7-Channel Competitive Position Model

Weighted scoring across channels (GBP is the 8th data source but feeds into overall positioning, not scored independently in the position model):

ChannelWeight
Content19%
Social19%
SEO16%
YouTube15%
Blog11%
Ads11%
GBP9%

Social breadth bonus: Up to 1.15x multiplier for presence on 4+ platforms (FB, IG, LI, X).

Own-Company Tracking

WEO Marketly (covering both legacy WEO Media and Marketly Digital domains) is flagged as isOwn: true across all 5 device modules (YouTube, blogs, podcasts, social, GMB) plus the snapshot pipeline and competitive position scorecard. This ensures:

  • They appear in rankings but are visually distinguished
  • Self-comparison trends are tracked separately
  • Competitor rankings exclude own companies when calculating relative position

Marketly Digital context: Formerly roadsidedental.com. Legacy content may appear under the old domain. The Educational Hub mixes videos, articles, and podcasts on one page. RSS at /feed/ pulls all content types.

Dual Report Rendering

Two completely separate code paths for report generation:

  • PDF — Uses scripts/lib/report-html.js (HTML templates + Playwright for rendering). Includes radar charts, bar charts, ranking tables
  • DOCX — Uses buildChannelReport() in the main script via the docx library. Generates Word documents with tables and formatting

Critical rule: New data sources must be added to BOTH rendering paths. They do not share code. Missing one path means the data appears in PDF but not DOCX (or vice versa).

Report Delivery

  • Default: Google Docs upload (Jonathon’s preference — never save .docx to Desktop)
  • Override: --local flag for .docx to Desktop
  • Run command: node scripts/generate-monthly-report.js from /Users/jonathon/Auto1111/Claude/clawdbot/

GBP Implementation Details

  • Scraper: Apify compass~crawler-google-places
  • Batching: Groups of 4 places per batch, 5-minute timeout per batch
  • Caching: Place IDs cached to data/gmb-place-ids.json to avoid re-lookup
  • Health score: 0-100 across 6 components (reviews, photos, posts, hours, description, categories)
  • Known issue: GBP data vanishes on Apify 400 errors — needs graceful “data unavailable” fallback

Social Expansion (Feb 2026)

  • LinkedIn: Apify scraper with Brave Search fallback
  • Twitter/X: Apify scraper
  • Website change detection: Baselines in data/website-baselines/
  • GBP posts: Now scraped alongside place data
  • Skip flags: --skip-gmb, --skip-websites for faster runs during development

Channel 9 — Community Signal via last30days (proposed, 2026-05-14)
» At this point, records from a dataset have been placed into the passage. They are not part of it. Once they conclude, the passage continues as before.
-- ==== Sys2Proof/Laws/Issue.lean ====
section
/-! SUPPORT. The shared operations of issue: everything that `conclude`, `issueControl`, `controlWrite` and `issuePrivate` can
answer, said once, and what stalls, faults and results leave. -/
namespace Sys2Proof.Laws
open Sys2Proof.Machine

/-! ### Every issue answers a next state -/

theorem conclude_next (s : State) (e : Engine) (r : Res) : ∃ t, conclude s e r = .next t := by
  cases r <;> exact ⟨_, rfl⟩

theorem concludeRead_next (s : State) (e : Engine) (shadow : Option Trap) (r : Res) : ∃ t, concludeRead s e shadow r = .next t := by
  cases r <;> cases shadow <;> exact ⟨_, rfl⟩

theorem issueControl_next (s : State) (legal : Bool) (srcs : List (BitVec 5)) (body : Engine → Res) :
    ∃ t, issueControl s legal srcs body = .next t := by
  unfold issueControl
  dsimp only
  repeat' (first | exact ⟨_, rfl⟩ | exact concludeRead_next .. | exact conclude_next .. | split)

/-- The end of a private meaning answers a next state. -/
theorem privateEnd_next (s : State) (e : Engine) (h : Hdr) (tag : Option (BitVec 3)) (shadow : Option Trap) (r : Res) :
    ∃ t, issuePrivate.privateEnd s e h tag shadow r = .next t := by
  cases r
  · cases shadow <;> exact ⟨_, rfl⟩
  · exact ⟨_, rfl⟩
  · exact ⟨_, rfl⟩

theorem issuePrivate_next (s : State) (e : Engine) (h : Hdr) (tag : Option (BitVec 3)) (legal : Bool) (reads : List Reg)
    (need : State → Option WaitKind) (body : State → Res) : ∃ t, issuePrivate s e h tag legal reads need body = .next t := by
  unfold issuePrivate
  repeat' (first | exact ⟨_, rfl⟩ | exact privateEnd_next .. | split)

/-! ### Control words -/

theorem issueControl_illegal (s : State) (srcs : List (BitVec 5)) (body : Engine → Res) :
    issueControl s false srcs body = illegalWord s := rfl

/-- A legal control word whose sources can be read does what its body says. -/
theorem issueControl_ready (s : State) (srcs : List (BitVec 5)) (body : Engine → Res) (hr : CtlReady s srcs) :
    issueControl s true srcs body = conclude s s.cur (body s.cur) := by
  have h : readHazard s s.cur (srcs.map fun r => Reg.a r.toNat) = none := hr
  simp [issueControl, h]

/-- A control word that writes one register: its result, at the end of the word. -/
theorem controlWrite_ready (s : State) (legal : Bool) (dst : BitVec 5) (srcs : List (BitVec 5)) (value : Engine → BitVec 64)
    (hl : (legal && uniformOk s.cur (some dst) srcs) = true) (hr : CtlReady s srcs) :
    controlWrite s legal dst srcs value = .next (wordPassed s (ctlResult s s.cur dst (value s.cur))) := by
  rw [controlWrite, hl, issueControl_ready s srcs _ hr]
  rfl

theorem controlWrite_illegal (s : State) (legal : Bool) (dst : BitVec 5) (srcs : List (BitVec 5)) (value : Engine → BitVec 64)
    (hl : (legal && uniformOk s.cur (some dst) srcs) = false) : controlWrite s legal dst srcs value = illegalWord s := by
  rw [controlWrite, hl]
  rfl

/-! ### Private instructions -/

theorem issuePrivate_illegal (s : State) (e : Engine) (h : Hdr) (tag : Option (BitVec 3)) (reads : List Reg)
    (need : State → Option WaitKind) (body : State → Res) :
    issuePrivate s e h tag false reads need body = .next (raise s e { code := .illegalOp, tag := tag }) := rfl

/-- A private instruction that has its tokens, needs no wait and can read its sources: its body decides. -/
theorem issuePrivate_ready (s : State) (e : Engine) (h : Hdr) (tag : Option (BitVec 3)) (legal : Bool) (reads : List Reg)
    (need : State → Option WaitKind) (body : State → Res) (hl : legal = true) (hi : Issues s e h reads)
    (hn : need s = none) :
    issuePrivate s e h tag legal reads need body = (match body s with
      | .done t => .next (pairPassed s t e h)
      | .wait t k => .next (stall t e k)
      | .trap t => .next (raise s e (if tag.isSome then { t with tag := tag } else t))) := by
  obtain ⟨h1, h2⟩ := hi
  have h2' : readHazard s e reads = none := h2
  subst hl
  simp only [issuePrivate, h1, hn, h2']
  rfl

/-- Tokens that are not there keep a legal private instruction waiting. -/
theorem issuePrivate_tokens (s : State) (e : Engine) (h : Hdr) (tag : Option (BitVec 3)) (reads : List Reg)
    (need : State → Option WaitKind) (body : State → Res) (k : WaitKind) (hp : popWait s e h = some k) :
    issuePrivate s e h tag true reads need body = .next (stall s e k) := by
  simp [issuePrivate, hp]

/-! ### Faults and stalls -/

/-- A fault of a running strand stops it and records the fault; nothing else changes (R46). -/
theorem strandStop_running (s : State) (i : FaultInfo) (b : Bool) (hs : s.ctx.stop = none)
    (hr : s.ctx.status = .running ∨ s.ctx.status = .handler ∨ s.ctx.status = .boundary) :
    strandStop s i b = { s with ctx := { s.ctx with
      status := .stopped
      stop := some { info := i, at_ := s.cycle, multi := false, afterTrap := b, recorded := false, toHost := false, was := s.ctx.status,
                     resuming := false } } } := by
  unfold strandStop
  rw [hs]
  rcases hr with h | h | h <;> rw [h] <;> rfl

/-- A fault touches no engine, token or register of the running context. -/
@[simp] theorem strandStop_ctx (s : State) (i : FaultInfo) (b : Bool) :
    (strandStop s i b).ctx.eng = s.ctx.eng ∧ (strandStop s i b).ctx.tokens = s.ctx.tokens ∧
    (strandStop s i b).ctx.vec = s.ctx.vec ∧ (strandStop s i b).ctx.mx = s.ctx.mx ∧ (strandStop s i b).ctx.bte = s.ctx.bte ∧
    (strandStop s i b).ctx.thr = s.ctx.thr ∧ (strandStop s i b).ctx.imem = s.ctx.imem := by
  unfold strandStop
  repeat' split
  all_goals and_intros <;> rfl

/-- A stall changes the waits of its engine alone. -/
theorem stall_onlyEngine (s : State) (e : Engine) (k : WaitKind) :
    ∃ w f, stall s e k = s.setEng e { (s.eng e) with wait := w, feWait := f } := ⟨_, _, rfl⟩

/-! ### Results of control words -/

/-- A result with no earlier one outstanding is there at once; a0 takes none (R23, R74). -/
theorem ctlResult_free (s : State) (e : Engine) (n : BitVec 5) (v : BitVec 64)
    (h : ∀ o ∈ s.ops, o.eng = e → o.writes (.a n.toNat) = false) : ctlResult s e n v = putA s e n v := by
  unfold ctlResult
  by_cases hn : n = 0
  · subst hn
    rw [if_pos rfl]
    unfold putA Eng.setA
    rw [if_pos rfl, setEng_self]
  · rw [if_neg hn, if_neg]
    simp only [List.any_eq_true, Bool.and_eq_true, beq_iff_eq, not_exists, not_and]
    intro o ho he hw
    rw [h o ho he] at hw
    exact Bool.noConfusion hw

/-- The end of a control word changes its engine alone. -/
theorem wordPassed_onlyEngine (s t : State) : OnlyEngine s.cur t (wordPassed s t) :=
  ⟨_, setEng_setEng t s.cur _ _⟩

/-- A stall that continues an earlier one counts from its first cycle (R18). -/
theorem stall_continues (s : State) (e : Engine) (k : WaitKind) (w : Wait) (hw : (s.eng e).wait = some w)
    (hk : k.continues w.kind = true) : ((stall s e k).eng e).wait = some { w with kind := k } := by
  simp [stall, stallWaits, hw, hk]

/-- The end of a control word keeps every byte. -/
theorem wordPassed_bytes (s t : State) : (wordPassed s t).mem = t.mem ∧ (wordPassed s t).l1 = t.l1 ∧
    (wordPassed s t).qc = t.qc ∧ (wordPassed s t).llc = t.llc := ⟨rfl, rfl, rfl, rfl⟩

/-- The end of a private instruction keeps every byte. -/
theorem pairPassed_bytes (s t : State) (e : Engine) (h : Hdr) : (pairPassed s t e h).mem = t.mem ∧
    (pairPassed s t e h).l1 = t.l1 ∧ (pairPassed s t e h).qc = t.qc ∧ (pairPassed s t e h).llc = t.llc := by
  unfold pairPassed issued
  simp [clearWait_eq, holdAfter_eq, passPair_eq]

end Sys2Proof.Laws
end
Clawdbot’s 8 channels are all publisher-side (what competitors publish) or platform-side (GBP, SEO, ad libraries). They have no visibility into community-side signal — what real people say on Reddit, X, YouTube comments, Hacker News, Polymarket, GitHub about competitors or dental categories. The last30days-skill aggregates exactly those platforms and ranks by engagement (upvotes, likes, views, real money).

Integration spec. Wire bin/last30dental from the karpathy project into Clawdbot’s monthly report assembly. Two artifact buckets:

BucketInvocationOutput
Per-competitor briefsbin/last30dental "<competitor name>" --emit=html per tracked competitorOne HTML brief per competitor at ~/Documents/Last30Days/WEO/<slug>-brief.html
Service-line topic briefsbin/last30dental "<service line>" --emit=html --competitors=2 per WEO service line3-way comparison brief with auto-discovered peer entities

The Karpathy-side wrappers (bin/last30dental, bin/last30days-to-raw) and the wiki-side Tier-2 refresh hint were built 2026-05-14. The Clawdbot-side integration — adding a renderChannel9_CommunitySignal() function to both scripts/lib/report-html.js (PDF) AND buildChannelReport() (DOCX) per Clawdbot’s dual-rendering-pipeline rule — is the open follow-up. See last30days as Clawdbot’s 9th Channel for the full integration spec and clash analysis.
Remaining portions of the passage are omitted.